▶ **DATA SUPPLIED**

/-- The outfeed, the ejection queue, the bins and the slots agree after every step if they did before, and no
ejection that could start is left unstarted. The ejection queue stands in the order of the close orders after every
step if it did before, while the close orders can be compared. -/
def Obligations.OutfeedStaysConsistent : Prop :=
  ∀ s t : State, OutfeedConsistent s → step s = .next t →
    OutfeedConsistent t ∧ (EjectionInOrder s → CloseOrdersComparable s → EjectionInOrder t)

/-! ### Settings, pulls and handovers -/

/-- The parameter writes of the outfeed, the pull arbiter and the event list: a value in range replaces the value held
and is answered, one out of range is refused INVALID; a lowered pass limit cuts the pass counts above it. The mask
written decides what is entered: an event that a rule raises (`append`, in every statement) is not entered where its
kind is disabled, is appended where the list holds fewer than 32, and is dropped with the overflow mark set where it
is full. -/
def Obligations.ParameterWrites : Prop :=
  ∀ (r : Req) (s : State),
    (∀ n, Admitted (.writeEjectTimeout r n) s →
      (5 ≤ n → n ≤ 120 →
        exec (.writeEjectTimeout r n) s
          = .next (answered r.port (doneItem r .writeEjectTimeout (.value n))
              { s with outfeed := { s.outfeed with timeout := n } }))
      ∧ (n < 5 ∨ 120 < n →
        exec (.writeEjectTimeout r n) s
          = .next (answered r.port (refusedItem r .writeEjectTimeout .invalid) s)))
    ∧ (∀ n, Admitted (.writePassLimit r n) s →
      (1 ≤ n → n ≤ 15 →
        exec (.writePassLimit r n) s
          = .next (answered r.port (doneItem r .writePassLimit (.value n))
              { s with
                arbiter :=
                  { s.arbiter with
                    passLimit := n
                    pulls :=
                      s.arbiter.pulls.map (fun p =>
                        { p with
                          passCount :=
                            if n < s.arbiter.passLimit then min n p.passCount else p.passCount }) } }))
      ∧ (n < 1 ∨ 15 < n →
        exec (.writePassLimit r n) s
          = .next (answered r.port (refusedItem r .writePassLimit .invalid) s)))
    ∧ (∀ n, Admitted (.writeHandoverTimeout r n) s →
      (10 ≤ n → n ≤ 600 →
        exec (.writeHandoverTimeout r n) s
          = .next (answered r.port (doneItem r .writeHandoverTimeout (.value n))
              { s with arbiter := { s.arbiter with handoverTimeout := n } }))
      ∧ (n < 10 ∨ 600 < n →
        exec (.writeHandoverTimeout r n) s
          = .next (answered r.port (refusedItem r .writeHandoverTimeout .invalid) s)))
    ∧ (∀ (i : LineNo) (access : AccessSet) (force : Bool) (rank : Nat),
      Admitted (.writeLine r i.val access force rank) s →
      (∀ l, access = .codes l → 1 ≤ l.length ∧ l.length ≤ 8 ∧ l.Nodup ∧ ∀ c ∈ l, 1 ≤ c ∧ c ≤ 250) →
      rank ≤ 3 →
      exec (.writeLine r i.val access force rank) s
        = .next (answered r.port (doneItem r .writeLine (.line i ⟨access, force, rank⟩))
            { s with
              arbiter := { s.arbiter with settings := vset s.arbiter.settings i ⟨access, force, rank⟩ } }))
    ∧ (∀ (line : Nat) (access : AccessSet) (force : Bool) (rank : Nat),
      Admitted (.writeLine r line access force rank) s →
      (4 ≤ line ∨ 3 < rank
        ∨ ∃ l, access = .codes l
          ∧ (l = [] ∨ 8 < l.length ∨ ¬l.Nodup ∨ ∃ c ∈ l, c = 0 ∨ 250 < c)) →
      exec (.writeLine r line access force rank) s
        = .next (answered r.port (refusedItem r .writeLine .invalid) s))
    ∧ (∀ mask : EventMask, Admitted (.writeEventMask r mask) s →
      exec (.writeEventMask r mask) s
        = .next (answered r.port (doneItem r .writeEventMask (.mask mask))
            { s with events := { s.events with mask := mask } }))
    ∧ ∀ (l : EventLog) (e : Event),
        let enabled : Bool :=
          match e with
          | .trackFull => l.mask.trackFull
          | .syncChanged _ => l.mask.syncChanged
          | .binSuspect _ _ => l.mask.binSuspect
          | .binFaulted _ _ => l.mask.binFaulted
          | .liftClosed _ _ _ _ _ _ => l.mask.liftClosed
          | .liftDiscarded _ _ _ => l.mask.liftDiscarded
          | .liftStored _ _ => l.mask.liftStored
          | .slotFaulted _ => l.mask.slotFaulted
          | .liftUnclaimed _ _ => l.mask.liftUnclaimed
          | .liftTaken _ _ _ => l.mask.liftTaken
          | .handoverExpired _ _ => l.mask.handoverExpired
          | .modeChanged _ => l.mask.modeChanged
        (enabled = false → l.append e = l)
        ∧ (enabled = true → l.list.length < 32 → l.append e = { l with list := l.list ++ [e] })
        ∧ (enabled = true → 32 ≤ l.list.length → l.append e = { l with overflow := true })

/-- A PULL that passes R149 creates a WAITING pull of pass count 0 with the next number and arrival, its reply first
on the line's port, and a matching pass follows, which gives each STORED lift, the earliest close order first, to
the candidate of the highest effective rank and the earliest arrival, with its timer at the handover timeout, and
passes over the others; the first check that fails refuses the PULL with nothing created. -/
def Obligations.PullCreates : Prop :=
  ∀ (r : Req) (i : LineNo) (code : Nat) (bank cls : Option Nat) (nowait : Bool) (s : State),
    LineAdmitted r i (.pull r code bank cls nowait) s →
    let fields := 1 ≤ code ∧ code ≤ 250 ∧ (∀ n, bank = some n → n ≤ 3) ∧ (∀ n, cls = some n → n ≤ 3)
    let access := s.arbiter.settings[i].access = .all
      ∨ ∃ l, s.arbiter.settings[i].access = .codes l ∧ code ∈ l
    let matched := ∃ (n : SlotNo) (l : Lift), s.slots[n].state = .holding l ∧ l.state = .stored
      ∧ l.key.code = code ∧ (∀ k, bank = some k → l.key.bank.val = k) ∧ (∀ c, cls = some c → l.key.cls = c)
    (¬fields →
      exec (.pull r code bank cls nowait) s = .next (answered r.port (refusedItem r .pull .invalid) s))
    ∧ (fields → ¬access →
      exec (.pull r code bank cls nowait) s
        = .next (refusedRecorded (.line i) r.tag .pull .denied (some (.grade code)) s))
    ∧ (fields → access → 4 ≤ (s.arbiter.pulls.filter (fun p => p.line == i)).length →
      exec (.pull r code bank cls nowait) s = .next (answered r.port (refusedItem r .pull .full) s))
    ∧ (fields → access → (s.arbiter.pulls.filter (fun p => p.line == i)).length < 4 →
      nowait = true → ¬matched →
      exec (.pull r code bank cls nowait) s
        = .next (answered r.port (refusedItem r .pull .noneReady) s))
    ∧ (fields → access → (s.arbiter.pulls.filter (fun p => p.line == i)).length < 4 →
      (nowait = true → matched) →
      ∃ t number, exec (.pull r code bank cls nowait) s = .next t
        ∧ PassFrame s t ∧ NoCandidateLeft t
        ∧ number = freshPullNumber s
        ∧ MatchingPass
            (answered r.port (doneItem r .pull (.pulled number (s.arbiter.arrivals + 1)))
              { s with
                arbiter :=
                  { s.arbiter with
                    pulls := s.arbiter.pulls
                      ++ [{ number := number, line := i, code := code, bank := bank, cls := cls
                            arrival := s.arbiter.arrivals + 1, passCount := 0, state := .waiting }]
                    nextNumber := nextNumberAfter number, arrivals := s.arbiter.arrivals + 1 } }) t
        ∧ t.arbiter.arrivals = s.arbiter.arrivals + 1
        ∧ t.arbiter.nextNumber = nextNumberAfter number
        ∧ t.arbiter.settings = s.arbiter.settings ∧ t.arbiter.expired = s.arbiter.expired
        ∧ t.arbiter.pulls.map (fun p => (p.number, p.line, p.code, p.bank, p.cls, p.arrival))
            = s.arbiter.pulls.map (fun p => (p.number, p.line, p.code, p.bank, p.cls, p.arrival))
              ++ [(number, i, code, bank, cls, s.arbiter.arrivals + 1)]
        ∧ ∃ more : List Item,
            (t.port (.line i)).queue
              = (s.port (.line i)).queue
                ++ [doneItem r .pull (.pulled number (s.arbiter.arrivals + 1))] ++ more)

/-- RELEASE of an ASSIGNED pull and the expiry of a handover end that pull, return its lift to its slot and run a
matching pass on the state which that leaves; RELEASE of any other number is refused NOT_NOW, LATE, UNKNOWN or INVALID
with no effect. The expiry as a command acts whenever the line's handover is there (log entry 10). -/
def Obligations.ReleaseAndHandoverExpiry : Prop :=
  (∀ (r : Req) (i : LineNo) (number : Nat) (s : State), LineAdmitted r i (.release r number) s →
    (number = 0 ∨ 65535 < number →
      exec (.release r number) s = .next (answered r.port (refusedItem r .release .invalid) s))
    ∧ (1 ≤ number → number ≤ 65535 →
      (∀ p, ownPull s i number = some p → p.state = .waiting →
        exec (.release r number) s = .next (answered r.port (refusedItem r .release .notNow) s))
      ∧ (ownPull s i number = none → number ∈ s.arbiter.expired[i] →
        exec (.release r number) s = .next (answered r.port (refusedItem r .release .late) s))
      ∧ (ownPull s i number = none → number ∉ s.arbiter.expired[i] →
        exec (.release r number) s = .next (answered r.port (refusedItem r .release .unknown) s))
      ∧ (∀ p lift left n l, ownPull s i number = some p → p.state = .assigned lift left →
        slotOfPull s number = some (n, l) →
        ∃ t m, exec (.release r number) s = .next t
          ∧ PassFrame s t ∧ NoCandidateLeft t
          ∧ MatchingPass
              (answered r.port (doneItem r .release (.released number lift))
                { s with
                  slots :=
                    vset s.slots n { s.slots[n] with state := .holding { l with state := .stored, pull := none } }
                  arbiter := { s.arbiter with pulls := s.arbiter.pulls.erase p } }) t
          ∧ t.arbiter.pulls.map (fun q => q.number) = (s.arbiter.pulls.erase p).map (fun q => q.number)
          ∧ t.arbiter.expired = s.arbiter.expired
          ∧ t.slots[n].state = .holding m ∧ m.id = l.id ∧ m.key = l.key ∧ m.closeOrder = l.closeOrder
          ∧ (m.state = .stored ∧ m.pull = none ∨ m.state = .assigned)
          ∧ ∃ more : List Item,
              (t.port (.line i)).queue
                = (s.port (.line i)).queue ++ [doneItem r .release (.released number lift)] ++ more)))
  ∧ (∀ (i : LineNo) (p : Pull) (n : SlotNo) (l : Lift) (s : State), handoverOf s i = some (p, n, l) →
    ∃ t m, exec (.handoverExpired i) s = .next t
      ∧ t.tracker = s.tracker ∧ t.banks = s.banks ∧ t.bins = s.bins ∧ t.outfeed = s.outfeed
      ∧ t.mode = s.mode ∧ t.tallies = s.tallies ∧ t.refusal = s.refusal ∧ t.pending = s.pending
      ∧ NoCandidateLeft t
      ∧ MatchingPass
          { s with
            slots := vset s.slots n { s.slots[n] with state := .holding { l with state := .stored, pull := none } }
            arbiter :=
              { s.arbiter with
                pulls := s.arbiter.pulls.eraseP (fun q => q.number == p.number && q.line == i)
                expired :=
                  vset s.arbiter.expired i
                    (if s.arbiter.expired[i].length < 4 then s.arbiter.expired[i] ++ [p.number]
                    else s.arbiter.expired[i].tail ++ [p.number]) }
            ports := noticed i (.expired p.number l.id n) s
            events := s.events.append (.handoverExpired l.id i) } t
      ∧ ((s.arbiter.pulls.map (fun q => q.number)).Nodup → p.number ∉ t.arbiter.pulls.map (fun q => q.number))
      ∧ t.events = s.events.append (.handoverExpired l.id i)
      ∧ t.arbiter.expired[i]
          = (if s.arbiter.expired[i].length < 4 then s.arbiter.expired[i] ++ [p.number]
            else s.arbiter.expired[i].tail ++ [p.number])
      ∧ (∀ j : LineNo, j ≠ i → t.arbiter.expired[j] = s.arbiter.expired[j])
      ∧ t.arbiter.pulls.length + 1 = s.arbiter.pulls.length
      ∧ t.slots[n].state = .holding m ∧ m.id = l.id ∧ m.key = l.key ∧ m.closeOrder = l.closeOrder
      ∧ (m.state = .stored ∧ m.pull = none ∨ m.state = .assigned)
      ∧ ∃ more : List Item,
          (t.port (.line i)).queue
            = (if (s.port (.line i)).queue.length < 16
                then (s.port (.line i)).queue ++ [.notice (.expired p.number l.id n)]
                else (s.port (.line i)).queue) ++ more)
  ∧ ∀ (i : LineNo) (s : State), handoverOf s i = none → exec (.handoverExpired i) s = .next s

▶ **WHAT YOU HAVE TO DO**
Above this instruction are the records; retype exactly the lines from the one containing "t.arbiter.arrivals = s.arbiter.arrivals + 1" up to and including the one containing "def Obligations.ReleaseAndHandoverExpiry : Prop".

▶ **ANSWER FOR THIS EXERCISE**
        ∧ t.arbiter.arrivals = s.arbiter.arrivals + 1
        ∧ t.arbiter.nextNumber = nextNumberAfter number
        ∧ t.arbiter.settings = s.arbiter.settings ∧ t.arbiter.expired = s.arbiter.expired
        ∧ t.arbiter.pulls.map (fun p => (p.number, p.line, p.code, p.bank, p.cls, p.arrival))
            = s.arbiter.pulls.map (fun p => (p.number, p.line, p.code, p.bank, p.cls, p.arrival))
              ++ [(number, i, code, bank, cls, s.arbiter.arrivals + 1)]
        ∧ ∃ more : List Item,
            (t.port (.line i)).queue
              = (s.port (.line i)).queue
                ++ [doneItem r .pull (.pulled number (s.arbiter.arrivals + 1))] ++ more)

/-- RELEASE of an ASSIGNED pull and the expiry of a handover end that pull, return its lift to its slot and run a
matching pass on the state which that leaves; RELEASE of any other number is refused NOT_NOW, LATE, UNKNOWN or INVALID
with no effect. The expiry as a command acts whenever the line's handover is there (log entry 10). -/
def Obligations.ReleaseAndHandoverExpiry : Prop :=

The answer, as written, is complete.